Logo depois da peça em prosa de Goldenberg, Pamela Hadas produziu um poema de 12 partes que examina o dilema de Lilith do ponto de vista da vantagem feminina. Intitulado “a Paixão de Lilith,” o poema explora as sensações do “ela-demônio” na primeira pessoa começando com a pergunta “O que teve de gostar de mim / para me fazer ter que gostar de Adão?” Duas primeiras pessoas são lançadas como contrários quem não entendem um a ou outro e não podem aprender a apreciar as qualidades do outro.

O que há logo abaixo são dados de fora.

def State.porchUnclocked_w : Nat := fm F.PORCH_STAT_PARTNER ||| fm F.PORCH_EVENTS_DOWN ||| fm H.PO_DOWN_END |||
    State.porchDown_w ||| State.rxReset_w ||| State.porchTo_w
theorem State.porchUnclocked_keeps (s : State) (p : Nat) : Keeps State.porchUnclocked_w s (s.porchUnclocked p) := by
  unfold State.porchUnclocked
  repeat' first
    | with_reducible assumption
    | with_reducible exact Keeps.refl _ _
    | decide +kernel
    | with_reducible apply Keeps.setBA
    | with_reducible apply Keeps.incWA
    | with_reducible apply Keeps.setDueA
    | with_reducible apply Keeps.via (State.porchDown_keeps ..)
    | with_reducible apply Keeps.via (State.rxReset_keeps ..)
    | with_reducible apply Keeps.via (State.porchTo_keeps ..)
    | with_reducible apply Keeps.iteA

def State.laneRefLost_w : Nat := State.porchUnclocked_w ||| State.faultRaise_w ||| State.wakeIf_w
theorem State.laneRefLost_keeps (s : State) : Keeps State.laneRefLost_w s (s.laneRefLost) := by
  unfold State.laneRefLost
  repeat' first
    | (extract_lets +onlyGivenNames x1; clear_value (hx : x1 = _); refine Keeps.cut x1 ?_ (fun h => ?_); rw [hx]; clear hx x1; rotate_left; clear hx; rotate_right)
    | (extract_lets +onlyGivenNames x1; clear_value (hx : x1 = _); refine Keeps.cut1 x1 ?_ (fun h => ?_); rw [hx]; clear hx x1; rotate_left; clear hx; rotate_right)
    | (extract_lets +onlyGivenNames x1; clear_value (hx : x1 = _); refine Keeps.cut2 x1 ?_ (fun h => ?_); rw [hx]; clear hx x1; rotate_left; clear hx; rotate_right)
    | (extract_lets +onlyGivenNames x1; clear_value (hx : x1 = _); clear hx)
    | with_reducible assumption
    | with_reducible exact Keeps.refl _ _
    | decide +kernel
    | with_reducible refine Keeps.eachA ?_ (fun _ _ => ?_)
    | with_reducible apply Keeps.via (State.porchUnclocked_keeps ..)
    | with_reducible apply Keeps.via (State.faultRaise_keeps ..)
    | with_reducible apply Keeps.via (State.wakeIf_keeps ..)

def execPor_w : Nat := State.porReset_w
theorem execPor_keeps {s : State} {nx : State}
    (hn : execPor s = .next nx) : Keeps execPor_w s nx := Keeps.ofNext (State.porReset_keeps ..) hn

def execBor_w : Nat := State.borReset_w
theorem execBor_keeps {s : State} {nx : State}
    (hn : execBor s = .next nx) : Keeps execBor_w s nx := Keeps.ofNext (State.borReset_keeps ..) hn

def execPorRelease_w : Nat := State.porRelease_w
theorem execPorRelease_keeps {s : State} {nx : State}
    (hn : execPorRelease s = .next nx) : Keeps execPorRelease_w s nx := Keeps.ofNext (State.porRelease_keeps ..) hn

def execPin_w : Nat := State.resetPin_w
theorem execPin_keeps {widthPs : Nat} {s : State} {nx : State}
    (hn : execPin widthPs s = .next nx) : Keeps execPin_w s nx := Keeps.ofNext (State.resetPin_keeps ..) hn

def execWdog_w : Nat := State.wdogReset_w
theorem execWdog_keeps {s : State} {nx : State}
    (hn : execWdog s = .next nx) : Keeps execWdog_w s nx := Keeps.ofNext (State.wdogReset_keeps ..) hn

def execWdogHalf_w : Nat := State.wdogHalf_w
theorem execWdogHalf_keeps {s : State} {nx : State}
    (hn : execWdogHalf s = .next nx) : Keeps execWdogHalf_w s nx := Keeps.ofNext (State.wdogHalf_keeps ..) hn

def execSoft_w : Nat := State.softReset_w
theorem execSoft_keeps {s : State} {nx : State}
    (hn : execSoft s = .next nx) : Keeps execSoft_w s nx := Keeps.ofNext (State.softReset_keeps ..) hn

def execDebugReset_w : Nat := State.debugReset_w
theorem execDebugReset_keeps {s : State} {nx : State}
    (hn : execDebugReset s = .next nx) : Keeps execDebugReset_w s nx := Keeps.ofNext (State.debugReset_keeps ..) hn

def execClkfail_w : Nat := State.clkFail_w
theorem execClkfail_keeps {loss : ClockLoss} {s : State} {nx : State}
    (hn : execClkfail loss s = .next nx) : Keeps execClkfail_w s nx := Keeps.ofNext (State.clkFail_keeps ..) hn

def execLockup_w : Nat := State.lockup_w
theorem execLockup_keeps {s : State} {nx : State}
    (hn : execLockup s = .next nx) : Keeps execLockup_w s nx := Keeps.ofNext (State.lockup_keeps ..) hn

def execLaneRef_w : Nat := State.laneRefLost_w
theorem execLaneRef_keeps {s : State} {nx : State}
    (hn : execLaneRef s = .next nx) : Keeps execLaneRef_w s nx := Keeps.ofNext (State.laneRefLost_keeps ..) hn

def execSafeStateSequence_w : Nat := State.safeStep_w
theorem execSafeStateSequence_keeps {s : State} {nx : State}
    (hn : execSafeStateSequence s = .next nx) : Keeps execSafeStateSequence_w s nx := Keeps.ofNext (State.safeStep_keeps ..) hn

def execRstSoft_w : Nat := State.swWrite_w
theorem execRstSoft_keeps {m : Master} {v : Nat} {s : State} {nx : State}
    (hn : execRstSoft m v s = .next nx) : Keeps execRstSoft_w s nx := Keeps.ofNext (State.swWrite_keeps ..) hn

def execWdogStart_w : Nat := State.swWrite_w
theorem execWdogStart_keeps {m : Master} {v : Nat} {s : State} {nx : State}
    (hn : execWdogStart m v s = .next nx) : Keeps execWdogStart_w s nx := Keeps.ofNext (State.swWrite_keeps ..) hn

def execRstWdogKick_w : Nat := State.swWrite_w
theorem execRstWdogKick_keeps {m : Master} {v : Nat} {s : State} {nx : State}
    (hn : execRstWdogKick m v s = .next nx) : Keeps execRstWdogKick_w s nx := Keeps.ofNext (State.swWrite_keeps ..) hn

def execBringup_w : Nat := State.bringup_w
theorem execBringup_keeps {s : State} {nx : State}
    (hn : execBringup s = .next nx) : Keeps execBringup_w s nx := Keeps.ofNext (State.bringup_keeps ..) hn

def execRefDetect_w : Nat := State.refDetect_w
theorem execRefDetect_keeps {s : State} {nx : State}
    (hn : execRefDetect s = .next nx) : Keeps execRefDetect_w s nx := Keeps.ofNext (State.refDetect_keeps ..) hn

def execBootTimerExpiry_w : Nat := State.bootExpiry_w
theorem execBootTimerExpiry_keeps {s : State} {nx : State}
    (hn : execBootTimerExpiry s = .next nx) : Keeps execBootTimerExpiry_w s nx := Keeps.ofNext (State.bootExpiry_keeps ..) hn

def execStandbyEntry_w : Nat := State.standbyEntry_w
theorem execStandbyEntry_keeps {w : BootWorld} {s : State} {nx : State}
    (hn : execStandbyEntry w s = .next nx) : Keeps execStandbyEntry_w s nx := Keeps.ofNext (State.standbyEntry_keeps ..) hn

def execContactCtlStart_w : Nat := State.swWrite_w
theorem execContactCtlStart_keeps {m : Master} {v : Nat} {s : State} {nx : State}
    (hn : execContactCtlStart m v s = .next nx) : Keeps execContactCtlStart_w s nx := Keeps.ofNext (State.swWrite_keeps ..) hn

def execWarmHoldExpiry_w : Nat := State.warmHoldExpiry_w
theorem execWarmHoldExpiry_keeps {s : State} {nx : State}
    (hn : execWarmHoldExpiry s = .next nx) : Keeps execWarmHoldExpiry_w s nx := Keeps.ofNext (State.warmHoldExpiry_keeps ..) hn

def execContactCheckDone_w : Nat := State.contactDone_w
theorem execContactCheckDone_keeps {seen : List ContactSeen} {s : State} {nx : State}
    (hn : execContactCheckDone seen s = .next nx) : Keeps execContactCheckDone_w s nx := by
  unfold execContactCheckDone at hn
  split at hn
  · refine Keeps.ofNext ?_ hn
    repeat' first
      | with_reducible assumption
      | with_reducible exact Keeps.refl _ _
      | decide +kernel
      | with_reducible apply Keeps.via (State.contactDone_keeps ..)
      | with_reducible apply Keeps.iteA
  · cases hn

def State.siteRow_w : Nat := m_lastResp ||| State.siteControl_w
theorem State.siteRow_keeps (s : State) (o : SiteOrigin) (cmd mask : Nat) : Keeps State.siteRow_w s (s.siteRow o cmd mask) := by
  unfold State.siteRow
  repeat' first
    | with_reducible assumption
    | with_reducible exact Keeps.refl _ _
    | decide +kernel
    | with_reducible apply Keeps.via (State.siteControl_keeps ..)
    | with_reducible apply Keeps.iteA
    | split
    | with_reducible refine Keeps.trans ?_ (Keeps.c_lastResp _ ?_)

def execStart_w : Nat := State.siteRow_w
theorem execStart_keeps {o : SiteOrigin} {mask : Nat} {s : State} {nx : State}
    (hn : execStart o mask s = .next nx) : Keeps execStart_w s nx := Keeps.ofNext (State.siteRow_keeps ..) hn

def execPause_w : Nat := State.siteRow_w
theorem execPause_keeps {o : SiteOrigin} {mask : Nat} {s : State} {nx : State}
    (hn : execPause o mask s = .next nx) : Keeps execPause_w s nx := Keeps.ofNext (State.siteRow_keeps ..) hn

def execResume_w : Nat := State.siteRow_w
theorem execResume_keeps {o : SiteOrigin} {mask : Nat} {s : State} {nx : State}
    (hn : execResume o mask s = .next nx) : Keeps execResume_w s nx := Keeps.ofNext (State.siteRow_keeps ..) hn

def execRetest_w : Nat := State.siteRow_w
theorem execRetest_keeps {o : SiteOrigin} {mask : Nat} {s : State} {nx : State}
    (hn : execRetest o mask s = .next nx) : Keeps execRetest_w s nx := Keeps.ofNext (State.siteRow_keeps ..) hn

def execAbort_w : Nat := State.siteRow_w
theorem execAbort_keeps {o : SiteOrigin} {mask : Nat} {s : State} {nx : State}
    (hn : execAbort o mask s = .next nx) : Keeps execAbort_w s nx := Keeps.ofNext (State.siteRow_keeps ..) hn

def execSiteFinish_w : Nat := State.siteFinish_w
theorem execSiteFinish_keeps {site : Fin 64} {s : State} {nx : State}
    (hn : execSiteFinish site s = .next nx) : Keeps execSiteFinish_w s nx := Keeps.ofNext (State.siteFinish_keeps ..) hn

def execSiteBind_w : Nat := State.siteBind_w
theorem execSiteBind_keeps {h : Hdr} {entry : List Byte} {s : State} {nx : State}
    (hn : execSiteBind h entry s = .next nx) : Keeps execSiteBind_w s nx := by
  unfold execSiteBind at hn
  split at hn
  · refine Keeps.ofNext ?_ hn
    repeat' first
      | with_reducible assumption
      | with_reducible exact Keeps.refl _ _
      | decide +kernel
      | with_reducible apply Keeps.via (State.siteBind_keeps ..)
      | with_reducible apply Keeps.iteA
  · cases hn

def execSiteUnbind_w : Nat := State.siteUnbind_w
theorem execSiteUnbind_keeps {h : Hdr} {mask : Nat} {s : State} {nx : State}
    (hn : execSiteUnbind h mask s = .next nx) : Keeps execSiteUnbind_w s nx := Keeps.ofNext (State.siteUnbind_keeps ..) hn

def execDpsCtrlWrite_w : Nat := State.swWrite_w
theorem execDpsCtrlWrite_keeps {m : Master} {d : Fin 64} {v : Nat} {s : State} {nx : State}
    (hn : execDpsCtrlWrite m d v s = .next nx) : Keeps execDpsCtrlWrite_w s nx := Keeps.ofNext (State.swWrite_keeps ..) hn

def execVsetWrite_w : Nat := State.swWrite_w
theorem execVsetWrite_keeps {m : Master} {d : Fin 64} {v : Nat} {s : State} {nx : State}
    (hn : execVsetWrite m d v s = .next nx) : Keeps execVsetWrite_w s nx := Keeps.ofNext (State.swWrite_keeps ..) hn

def execRampEnd_w : Nat := State.rampEnd_w
theorem execRampEnd_keeps {d : Fin 64} {s : State} {nx : State}
    (hn : execRampEnd d s = .next nx) : Keeps execRampEnd_w s nx := Keeps.ofNext (State.rampEnd_keeps ..) hn

def execDpsSettled_w : Nat := State.dpsSettled_w
theorem execDpsSettled_keeps {d : Fin 64} {s : State} {nx : State}
    (hn : execDpsSettled d s = .next nx) : Keeps execDpsSettled_w s nx := Keeps.ofNext (State.dpsSettled_keeps ..) hn

def execRegLoss_w : Nat := State.regLoss_w
theorem execRegLoss_keeps {d : Fin 64} {s : State} {nx : State}
    (hn : execRegLoss d s = .next nx) : Keeps execRegLoss_w s nx := Keeps.ofNext (State.regLoss_keeps ..) hn

def execSenseDrop_w : Nat := State.senseDrop_w
theorem execSenseDrop_keeps {d : Fin 64} {s : State} {nx : State}
    (hn : execSenseDrop d s = .next nx) : Keeps execSenseDrop_w s nx := Keeps.ofNext (State.senseDrop_keeps ..) hn

def execShare_w : Nat := State.share_w
theorem execShare_keeps {d : Fin 64} {s : State} {nx : State}
    (hn : execShare d s = .next nx) : Keeps execShare_w s nx := Keeps.ofNext (State.share_keeps ..) hn

def execDpsRangeDone_w : Nat := State.dpsRangeDone_w
theorem execDpsRangeDone_keeps {d : Fin 64} {s : State} {nx : State}
    (hn : execDpsRangeDone d s = .next nx) : Keeps execDpsRangeDone_w s nx := Keeps.ofNext (State.dpsRangeDone_keeps ..) hn

def execCurrentLimit_w : Nat := State.currentLimit_w
theorem execCurrentLimit_keeps {d : Fin 64} {limited : Bool} {s : State} {nx : State}
    (hn : execCurrentLimit d limited s = .next nx) : Keeps execCurrentLimit_w s nx := Keeps.ofNext (State.currentLimit_keeps ..) hn
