/-- The mask of a write of PAN_INVAL. -/
def regWrite_PAN_INVAL_w : Nat := State.writePanInval_w
theorem regWrite_PAN_INVAL_keeps (s : State) (m : Master) (i v : Nat) : Keeps regWrite_PAN_INVAL_w s (s.regWrite m .PAN_INVAL i v).1 := by
  unfold State.regWrite
  dsimp only
  repeat' first
    | with_reducible assumption
    | with_reducible exact Keeps.refl _ _
    | decide +kernel
    | with_reducible apply Keeps.via (State.writePanInval_keeps ..)
    | with_reducible apply Keeps.via (State.ok_keeps ..)
    | with_reducible apply Keeps.via (State.bad_keeps ..)
    | with_reducible apply Keeps.iteA
    | with_reducible apply Keeps.ite1


/-- The mask of a write of PMU_CTRL. -/
def regWrite_PMU_CTRL_w : Nat := State.writePmuCtrl_w
theorem regWrite_PMU_CTRL_keeps (s : State) (m : Master) (i v : Nat) : Keeps regWrite_PMU_CTRL_w s (s.regWrite m .PMU_CTRL i v).1 := by
  unfold State.regWrite
  dsimp only
  repeat' first
    | with_reducible assumption
    | with_reducible exact Keeps.refl _ _
    | decide +kernel
    | with_reducible apply Keeps.via (State.writePmuCtrl_keeps ..)
    | with_reducible apply Keeps.via (State.ok_keeps ..)
    | with_reducible apply Keeps.via (State.bad_keeps ..)
    | with_reducible apply Keeps.iteA
    | with_reducible apply Keeps.ite1


/-- The mask of a write of PORCH_CTRL. -/
def regWrite_PORCH_CTRL_w : Nat := State.writePorchCtrl_w
theorem regWrite_PORCH_CTRL_keeps (s : State) (m : Master) (i v : Nat) : Keeps regWrite_PORCH_CTRL_w s (s.regWrite m .PORCH_CTRL i v).1 := by
  unfold State.regWrite
  dsimp only
  repeat' first
    | with_reducible assumption
    | with_reducible exact Keeps.refl _ _
    | decide +kernel
    | with_reducible apply Keeps.via (State.writePorchCtrl_keeps ..)
    | with_reducible apply Keeps.via (State.ok_keeps ..)
    | with_reducible apply Keeps.via (State.bad_keeps ..)
    | with_reducible apply Keeps.iteA
    | with_reducible apply Keeps.ite1


/-- The mask of a write of RST_SOFT. -/
def regWrite_RST_SOFT_w : Nat := State.rstSoft_w
theorem regWrite_RST_SOFT_keeps (s : State) (m : Master) (i v : Nat) : Keeps regWrite_RST_SOFT_w s (s.regWrite m .RST_SOFT i v).1 := by
  unfold State.regWrite
  dsimp only
  repeat' first
    | with_reducible assumption
    | with_reducible exact Keeps.refl _ _
    | decide +kernel
    | with_reducible apply Keeps.via (State.rstSoft_keeps ..)
    | with_reducible apply Keeps.via (State.ok_keeps ..)
    | with_reducible apply Keeps.via (State.bad_keeps ..)
    | with_reducible apply Keeps.iteA
    | with_reducible apply Keeps.ite1


/-- The mask of a write of RST_WDOG_CTL. -/
def regWrite_RST_WDOG_CTL_w : Nat := State.wdogCtl_w
theorem regWrite_RST_WDOG_CTL_keeps (s : State) (m : Master) (i v : Nat) : Keeps regWrite_RST_WDOG_CTL_w s (s.regWrite m .RST_WDOG_CTL i v).1 := by
  unfold State.regWrite
  dsimp only
  repeat' first
    | with_reducible assumption
    | with_reducible exact Keeps.refl _ _
    | decide +kernel
    | with_reducible apply Keeps.via (State.wdogCtl_keeps ..)
    | with_reducible apply Keeps.via (State.ok_keeps ..)
    | with_reducible apply Keeps.via (State.bad_keeps ..)
    | with_reducible apply Keeps.iteA
    | with_reducible apply Keeps.ite1


/-- The mask of a write of RST_WDOG_KICK. -/
def regWrite_RST_WDOG_KICK_w : Nat := State.wdogKick_w
theorem regWrite_RST_WDOG_KICK_keeps (s : State) (m : Master) (i v : Nat) : Keeps regWrite_RST_WDOG_KICK_w s (s.regWrite m .RST_WDOG_KICK i v).1 := by
  unfold State.regWrite
  dsimp only
  repeat' first
    | with_reducible assumption
    | with_reducible exact Keeps.refl _ _
    | decide +kernel
    | with_reducible apply Keeps.via (State.wdogKick_keeps ..)
    | with_reducible apply Keeps.via (State.ok_keeps ..)
    | with_reducible apply Keeps.via (State.bad_keeps ..)
    | with_reducible apply Keeps.iteA
    | with_reducible apply Keeps.ite1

Lilith considera-se como um exemplo de “capricho de Deus / ou humor negro.”

Lilith, de Hadas, queixa-se que se sente supérflua porque ela não pode ceder às restrições enfadonhas, sinceras e monótonas do Paraíso. A pessoa feminina desajustada abandona a cena e tenta satisfazer os seus instintos maternais por mulheres próximas a dar a luz e de bebês recém-nascidos, em seu detrimento, naturalmente. A perspectiva feminista de Hadas é mais evidente na conclusão do poema, principalmente quando Lilith vê a sua vida de dor como qualificação para santidade. Tendo sido criada da respiração de Deus, Lilith pede para o “velho Deus calvo” casar-se com ela, respirá-la novamente. Quando o Senhor se recusa, ela é prejudicada, zangada e esquecida com poucas opções, exceto viajar o mundo sozinha.

As peregrinações de Lilith continuam hoje. Esta criação alada da noite é, realmente, o único “ela-demônio” do império babilônico que sobreviveu, já que ela é revivida cada vez quando seu caráter é reinterpretado. As re-edições do mito de Lilith refletem visões de cada geração do papel feminino. Como crescemos e nos modificamos com os milênios, Lilith sobrevive porque ela é o arquetipo do papel que se modifica da mulher.